Хоакин привел свою лодку с другой стороны озера и пришвартовал на свободном месте у причала Джека, чтобы можно было рыбачить. Они составили график таким образом, что у него были свободные для рыбалки часы с шести до девяти. Один из телохранителей должен был отвозить Джека и Марию на работу, а другой оставался в доме с Пат. Хоакин спал днем, а Дик в это время дежурил. Хоакин тоже увлекался бегом и участвовал в пробежках с Джеком и Пат, спрятав в шорты небольшой пистолет двадцать второго калибра.
Организация мер безопасности безукоризненно действовала первые три недели, пока Пат не взбунтовалась.

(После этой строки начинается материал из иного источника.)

/-- SAFE_WINDOWS_END (04 R82): the last closing window has ended, or 100 ms have passed. -/
def execSafeWindowsEnd (s : State) : Host.Outcome State Fault Refusal :=
  done (match s.pkg.safeClosing with
    | some t =>
      if !s.windowsOpen || decide (t + msDT 100 ≤ s.dt) then
        let s := s.openAll
        s.setPkg { s.pkg with safeClosing := none }
      else s
    | none => s)

/-! ## Lockstep and heartbeats (01 R9, R16 to R20) -/

/-- Are the lockstep pairs and the bridges at work? -/
def State.up (s : State) (step : Nat) : Bool := decide (step ≤ s.pkg.bootStep) && !s.pkg.cellar

/-- LOCKSTEP_DISAGREE: the pair halts; SAFE; a trial image ends (19 R406). -/
def execLockstepDisagree (pair : Fin 2) (s : State) : Host.Outcome State Fault Refusal :=
  done (if s.up 5 then
    let s := s.setPkg { s.pkg with halted := s.pkg.halted.set pair.val true }
    (((s.evNow (5 + pair.val) 0).irq (R.DIE 0) 2).endTrial).safeCause cLockstep
  else s)

/-- LOGIC_HEARTBEAT_SEND: a heartbeat with its DT on each trained bridge. -/
def execLogicHeartbeatSend (s : State) : Host.Outcome State Fault Refusal :=
  done (if s.up 7 then
    (List.range 2).foldl (fun (s : State) b =>
      if s.b R.DIE_FLDHB_STAT b then
        { s with host := { s.host with out := s.host.out ++ [⟨16 + b, 0, [nw s.dt, nw (s.dt / 2 ^ 32)]⟩] } }
      else s) s
  else s)

/-- FIELD_HEARTBEAT: the field die received the heartbeat that carries DT `t` and its own came back on the bridge. -/
def execFieldHeartbeat (b : Fin 2) (t : BitVec 64) (s : State) : Host.Outcome State Fault Refusal :=
  let k := b.val
  done (if s.up 7 ∧ s.b R.DIE_FLDHB_STAT k = true ∧ t.toNat ≤ s.dt then
    let since := if s.bridgeBeat k then (s.pkg.beatSince.getD k none).getD s.dt else s.dt
    let s := s.setPkg { s.pkg with
      fieldBeat := s.pkg.fieldBeat.set k t.toNat
      beatLast := s.pkg.beatLast.set k (some s.dt)
      beatSince := s.pkg.beatSince.set k (some since)
      fldWdog := false }
    s.wf R.DIE_FLDHB_STAT (15 + 8 * k) (8 + 8 * k) 0
  else s)

/-- HEARTBEAT_MISS: MISS_FBn counts; FB_SLIP at 3. -/
def execHeartbeatMiss (b : Fin 2) (s : State) : Host.Outcome State Fault Refusal :=
  let k := b.val
  done (if s.up 7 then
    let s := s.satInc R.DIE_FLDHB_STAT (15 + 8 * k) (8 + 8 * k) 1
    if s.f R.DIE_FLDHB_STAT (15 + 8 * k) (8 + 8 * k) = 3 then s.irqEv (R.DIE 0) 1 else s
  else s)

/-- A bridge has carried no heartbeat for 1 ms. -/
def State.bridgeLost (s : State) (b : Nat) : Bool := s.up 7 && !s.bridgeBeat b

/-- FIELD_HB_TIMEOUT: the field die's independent safe state. -/
def execFieldHbTimeout (b : Fin 2) (s : State) : Host.Outcome State Fault Refusal :=
  done (if s.bridgeLost b.val then s.fieldDieSafe b.val else s)

/-- FLD_WDOG_EXPIRE. -/
def execFldWdogExpire (s : State) : Host.Outcome State Fault Refusal :=
  done (if s.up 7 then (s.setPkg { s.pkg with fldWdog := true }).fieldDieSafe 4 else s)

/-- LOGIC_FLD_HB_TIMEOUT: SAFE with cause FLD_HB. -/
def execLogicFldHbTimeout (b : Fin 2) (s : State) : Host.Outcome State Fault Refusal :=
  done (if s.bridgeLost b.val then
    (s.setPkg { s.pkg with beatSince := s.pkg.beatSince.set b.val none }).safeCause cFldHb
  else s)

/-! ## The reference clock (02 R23, R32) -/

/-- Bit `k` of REF_STAT, and its source, go to 1; DT runs on PLL_A's holdover. -/
def State.refFault (s : State) (k : Nat) : State :=
  if s.b R.CLOCK_REF_STAT k then s
  else
    let s := (s.wb R.CLOCK_REF_STAT k true).wb R.TIME_DT_STAT 0 true
    (s.irqEv (R.CLOCK 0) k).safeCause cRefClock

/-- REF_LOST. -/
def execRefLost (s : State) : Host.Outcome State Fault Refusal := done (if s.up 2 then s.refFault 0 else s)

/-- REF_DRIFT: a second's error against the Cellar crystal, in 0.01 ppm; above 200 ppm it acts. -/
def execRefDrift (ppm : BitVec 16) (s : State) : Host.Outcome State Fault Refusal :=
  done (if s.up 2 then
    let s := s.wf R.CLOCK_REF_STAT 31 16 ppm.toNat
    if 20000 < (toSigned 16 ppm.toNat).natAbs then s.refFault 1 else s
  else s)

— Неужели это круглосуточное несение караула так необходимо? — спросила она за завтраком в присутствии всех. — Поймите, Дик, вы мне очень нравитесь. И вы, Хоакин, — тоже. Но мне совершенно не требуется ваша помощь, когда я иду покупать нижнее белье. Единственное время, когда я могу побыть наедине с собой, — пока принимаю душ, после того как Джек и Мария уезжают на работу.
Дик и Хоакин не отрывали глаз от тарелок — оба понимали, что назрела семейная ссора. На этот вопрос должен был ответить Джек.
— Не знаю, что и сказать тебе, дорогая, — начал он. Джек понимал, что Пат труднее всего. У нее не было возможности, как у него и Марии, ускользнуть из дома и окунуться в привычную рабочую обстановку. — Единственный способ не позволить никого из нас убить — постоянно быть настороже и соблюдать меры безопасности, где бы мы ни находились. Ты в опасности, потому что живешь со мной. Вот если бы ты уехала из города — скажем, в Нью-Йорк на пару недель, — это было бы хорошо. Не думаю, что за тобой погонятся. Так что если тебе невмоготу взаперти, прокатись. Кто-нибудь возражает?
Дик и Хоакин упорно смотрели в свои тарелки.
— Я нет, — пожал плечами Дик.
— Я тоже не возражаю, — пробормотал из-за чашки с кофе Хоакин.
Джек сделал попытку разрядить обстановку, но еще сильнее все испортил.
— Бедной Марии тоже не сладко: каждое утро приходится ездить на работу со мной и вместе обедать. Словосочетание «бедная Мария» вовсе не понравилось Пат. Латиноамериканка это тут же почувствовала и сумела справиться с ситуацией лучше, чем Джек.
— В конторе начинают шушукаться, а вы, Джек, только подливаете масла в огонь, обнимая меня за плечи, когда мы приходим на работу и уходим домой. — За столом все знали, что он это делал в соответствии с планом: людям следовало показать, что начальник и Мария всегда и везде вместе. И такое поведение служило своеобразным сигналом. — Но не тревожьтесь, Пат. Мне не нравятся гринго.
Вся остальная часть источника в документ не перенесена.